Multitasking is the process of scheduling and switching the CPU between several sequential tasks. It provides the illusion of having multiple CPUs and maximizes the use of the CPU, as shown in Figure 1. Multitasking also helps in the creation of modular applications. With an RTOS, application programs are easier to design and maintain.
[Figure 1 | The RTOS decides which task the CPU will execute based on events.]
Most commercial RTOSs are preemptive, which means that the RTOS always runs the most important task that is ready-to-run. Preemptive RTOSs are also event driven, which means that tasks are designed to wait for events to occur to execute. For example, a task can wait for a packet to be received on an Ethernet controller; another task can wait for a timer to expire, and yet another can wait for a character to be received on a UART. When the event occurs, the task executes and performs its function, if it becomes the highest priority task. If the event that the task is waiting for does not occur, the RTOS runs other tasks.
Waiting tasks consume zero CPU time. Signaling and waiting for events is accomplished through RTOS API calls. RTOSs allow you to avoid polling loops, which would be a poor use of the CPU’s time. The example below shows how a typical task is implemented:
The event that the task waits for can be triggered either from a task or a peripheral device interrupt handler through an RTOS API call. The API would typically run the RTOS scheduler, which would then decide to either switch to a new, more important task or simply resume the interrupted task (if the event was from an interrupt).
An RTOS provides many useful services to a programmer, such as multitasking, interrupt management, inter-task communication and signaling, resource management, time management, memory partition management and more.
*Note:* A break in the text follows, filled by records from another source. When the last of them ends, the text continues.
-- ==== Sys2Proof/Machine/Impedance.lean ====
section
/-!
DEFINITION. The spectrum of a cell (R208 to R231): bins and bands, the update of a bin, validity, the record, R_sup (R270), and
the headers of output records (R204). Impedances are in 10 µΩ.
-/

namespace Sys2Proof.Machine

/-- The centre of bin `k` does not exceed `num`/`den` Hz (R208): f_k^16 is 10^(k − 32). -/
def binLe (k num den : Nat) : Bool := 10 ^ k * den ^ 16 ≤ 10 ^ 32 * num ^ 16

/-- The 16th root of a quotient, rounded down. -/
def root16 (a b : Nat) : Nat :=
  let r (n : Nat) : Nat := isqrtFrom 128 n 0
  r (r (r (isqrtFrom 256 (a / b) 0)))

/-- Bin `k` lies above f_top,L at the analysis rate `na` and the present span rate (R211). -/
def aboveTop (s : State) (na k : Nat) : Bool := !binLe k (na * 100000000) s.tb.period

/-! ### The filter correction (R159, R230) -/

/-- f_k of R208, 2⁻⁶⁴ Hz: 10^((k − 32)/16). -/
def binHz (k : Nat) : Int := fxExp (fxLn10 * ((k : Int) - 32) / 16)

/-- ω·τ at f_k, with τ in 10 ns (R230). -/
def omegaTau (k tau : Nat) : Int := 2 * fxMul fxPi (binHz k) * tau / 100000000

/-- (re + j·im) / `den` times (1 + jω·τ_tap) / (1 + jω·τ_sh) (R159, R230), the denominator of the quotient open where it is 0. -/
def filterFix (tap sh k : Nat) (re im den : Int) : Int × Int :=
  let a := omegaTau k tap
  let b := omegaTau k sh
  let x := fxOne + fxMul a b
  let y := a - b
  let d := den * (fxOne + fxMul b b)
  let part (i : Nat) (num : Int) : Int := realQuot (Config.realFn 230 [(i : Int), re, im, k]) num d
  (part 0 (re * x - im * y), part 1 (im * x + re * y))

def State.bin (s : State) (cell k : Nat) : BinVal := kvGet (fun _ => BinVal.none) s.fab.bins (128 * cell + k)

def State.setBin (s : State) (cell k : Nat) (v : BinVal) : State :=
  { s with fab := { s.fab with bins := kvSet (fun _ => BinVal.none) s.fab.bins (128 * cell + k) v } }

/-- The data of an update overlap a settle interval and span no more than 8 of them (R227). DEDUCED (log entry 48). -/
def isSettling (s : State) (from_ spans : Nat) : Bool :=
  let z := s.get Reg.Z_SETTLE
  spans ≤ 8 * z && s.fab.settle.any (fun r => from_ < r + z && r < from_ + spans)

/-- γ² = `num`/`den` in 1/250, to the nearest and rounded down (R213, R226); without a current or a voltage it is open. -/
def cohOf (k : Nat) (num den : Int) : Nat × Nat :=
  if 0 < den then ((clampI 0 250 (divRound (250 * num) den)).toNat, (clampI 0 250 (250 * num / den)).toNat)
  else
    let x := (Config.realFn 213 [(k : Int), num, den]).toNat % 251
    (x, x)

/-- Store an update of a bin with its γ² as `cohOf` gives it (R226, R227): one below the threshold only where the bin holds none that reaches it.
DEDUCED (log entry 48). -/
def storeBin (cell k : Nat) (z : Int × Int) (coh : Nat × Nat) (inj gap : Bool) (from_ spans : Nat) (s : State) : State :=
  let old := s.bin cell k
  let reaches (x : Nat) : Bool := s.get Reg.COH_TH ≤ x
  if reaches coh.2 || old.coh = 255 || !reaches old.whole then
    s.setBin cell k ⟨z.1, z.2, coh.1, inj, isSettling s from_ spans, !reaches coh.2, gap, s.clk.span, coh.2, old.ever || inj⟩
  else s

/-- `BAGE` of a bin (R231). -/
def binAge (s : State) (b : BinVal) : Nat := min 65535 (s.clk.span - b.at_)

/-- A bin is VALID at the present span (R228). -/
def binValid (s : State) (b : BinVal) : Bool :=
  b.coh != 255 && s.get Reg.COH_TH ≤ b.coh && !b.settling && binAge s b ≤ s.get Reg.Z_MAXAGE

/-- The VALID bins of a cell, lowest first. -/
def validBins (s : State) (cell : Nat) : List (Nat × BinVal) :=
  ((List.range 101).map (fun k => (k, s.bin cell k))).filter (fun e => binValid s e.2)

/-- A part of a bin value as its field (R231). -/
def partCode (x : Int) : Nat := unsigned 16 (clampI (-32767) 32767 x)

/-- The bytes of a bin entry (R231). -/
def binBytes (s : State) (na k : Nat) (b : BinVal) : List Byte :=
  let never := 32 * b01 (aboveTop s na k && !b.ever)
  if b.coh = 255 then [0, 0, 0, 0, 255, byte never, 0, 0]
  else
    let flags := b01 (binValid s b) + 2 * b01 b.inj + 4 * b01 b.settling + 8 * b01 b.low
      + 16 * b01 (decide (32767 < b.re.natAbs) || decide (32767 < b.im.natAbs)) + never + 64 * b01 b.gap
    leBytes 2 (partCode b.re) ++ leBytes 2 (partCode b.im) ++ [byte b.coh, byte flags] ++ leBytes 2 (binAge s b)

/-- The crossing of the imaginary part from positive to negative among VALID bins, highest first (R231): the real part there and the position in
1/16 bin. DEDUCED (log entry 48). -/
def crossing : List (Nat × BinVal) → Option (Int × Int)
  | [] => none
  | [_] => none
  | (k, b) :: (l, c) :: rest =>
    let falls := decide (c.im < 0) || (c.im == 0 && (((rest.map (·.2.im)).find? (fun x => x != 0)).any (fun x => decide (x < 0))))
    if 0 < b.im && falls then
      let d := (b.im - c.im).toNat
      some (b.re + Config.roundQ ((c.re - b.re) * b.im) d, 16 * k - Config.roundQ (16 * ((k : Int) - l) * b.im) d)
    else crossing ((l, c) :: rest)

/-- The header of an output record (R204). `stamp` is the timestamp word of the latest span used. -/
def outHeader (s : State) (stamp jobId cell form flags fid fl : Nat) : List Byte :=
  let span := stamp / 4096 % 2 ^ 48
  leBytes 8 stamp ++ leBytes 2 jobId ++ [byte cell, byte (form + 4 * flags)] ++ leBytes 2 fid
    ++ [byte (min 255 (s.clk.span - span)), byte fl]

/-- The effective n of a job code, `SUBWIN` coded. -/
def naNow (s : State) : Nat := nOfCode (s.get Reg.N_A)

/-- The impedance record of a cell (R231), 848 bytes. -/
def zRecord (s : State) (stamp cell flags fl : Nat) : List Byte :=
  let na := naNow s
  let vs := validBins s cell
  let x := crossing vs.reverse
  let b80 := s.bin cell 80
  let left := match s.fab.settle with
    | [] => 0
    | r :: _ => r + s.get Reg.Z_SETTLE - s.clk.span
  outHeader s stamp 1 cell 3 flags na fl
    ++ leBytes 2 (x.elim 0xFFFF (fun p => (clampI 0 65534 p.1).toNat)) ++ leBytes 2 (x.elim 0xFFFF (fun p => (clampI 0 65534 p.2).toNat))
    ++ leBytes 2 (partCode b80.re) ++ leBytes 2 (partCode b80.im)
    ++ [byte (vs.head?.elim 255 (·.1)), byte (vs.getLast?.elim 255 (·.1))] ++ leBytes 2 (kvGet (fun _ => 0) s.fab.excAmp cell)
    ++ leBytes 2 (min 65535 left) ++ [0, 0]
    ++ (List.range 101).flatMap (fun k => binBytes s na k (s.bin cell k)) ++ List.replicate 8 0

/-! ### Filing (R205) -/

/-- File bytes into the filling bank from offset `off`. -/
def fileBytes : Nat → List Byte → State → State
  | _, [], s => s
  | off, b0 :: b1 :: b2 :: b3 :: bs, s =>
    fileBytes (off + 4) bs { s with win := { s.win with filling := bankPut off (leNat [b0, b1, b2, b3]) s.win.filling } }
  | off, bs, s => { s with win := { s.win with filling := bankPut off (leNat bs) s.win.filling } }

/-- Bytes of a bank. -/
def bankBytes (b : Bank) (off n : Nat) : List Byte := (List.range (n / 4)).flatMap (fun i => leBytes 4 (bankWord b (off + 4 * i)))

/-- The offset and size of the entry of a built-in slot and cell (R506). -/
def entryOf (slot cell : Nat) : Option (Nat × Nat) :=
  match slot with
  | 0 => if cell < 108 then some (0x21000 + 848 * cell, 848) else none
  | 1 => if cell < 108 then some (0x38000 + 64 * cell, 64) else none
  | 2 => if cell = 255 then some (0x3A000, 880) else none
  | 3 => if cell = 255 then some (0x3B000, 32) else none
  | 4 => if cell = 255 then some (0x3C000, 448) else none
  | _ => none

/-! ### R_sup (R270) -/

/-- The bin whose range holds 8 times the span rate. -/
def bin8f (s : State) : Nat :=
  let lt (k : Nat) : Bool := 10 ^ (2 * k) * s.tb.period ^ 32 ≤ 10 * (320000000000 : Nat) ^ 32
  ((List.range 101).filter lt).length - 1

/-- The bins of the search, nearest first, the lower one first on a tie. -/
def binSearch (k0 span : Nat) : List Nat :=
  k0 :: (List.range span).flatMap (fun i =>
    (if i + 1 ≤ k0 then [k0 - (i + 1)] else []) ++ (if k0 + i + 1 ≤ 100 then [k0 + i + 1] else []))

/-- The bin that LOOP_EXPECT selects for a cell, with its real part. -/
def selectSup (s : State) (cell : Nat) : Option (Nat × Int) :=
  (binSearch (bin8f s) (s.get Reg.SUP_BIN_SPAN)).findSome? (fun k =>
    let b := s.bin cell k
    if binValid s b then some (k, b.re) else none)

end Sys2Proof.Machine
end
An RTOS can be used in simple applications where there are only a handful of tasks, but it’is a must-have tool in applications that require complex and time-consuming communication stacks, such as TCP/IP, USB (host and/or device), CAN, Bluetooth, Zigbee, and more. An RTOS is also highly recommended whenever an application needs a file system to store and retrieve data as well as when a product is equipped with some sort of graphical display (black and white, grayscale, or color). Finally, an RTOS provides an application with valuable services that make designing a system easier.
For performance reasons, most RTOSs are designed to run application code in privileged (or supervisor) mode, thus allowing those applications full control of the CPU and its resources. This is illustrated in Figure 2, where all tasks and ISRs have unrestricted access to memory and peripherals. Unfortunately, this implies that application code can corrupt the stacks or variables of other tasks either accidentally or purposely. In addition, allowing any task or ISR full access to all peripherals can have dire consequences.
[Figure 2 | Shown is an RTOS and application code running with full privileges.]
What is an MPU?
An MPU is hardware that limits access to memory and peripheral devices to only the code that needs to access those resources. It enhances both the stability and safety of embedded applications and is thus often used in safety-critical applications such as medical devices, avionics, industrial control, and nuclear power plants.
MPUs are now finding their place in the IoT because limiting access to memory and peripherals can also improve product security. Specifically, crypto keys can be hidden from application code preventing access from an attacker. Isolating the flash memory controller with the MPU can also prevent an attacker from changing an application, thus only allowing trusted code to perform code updates.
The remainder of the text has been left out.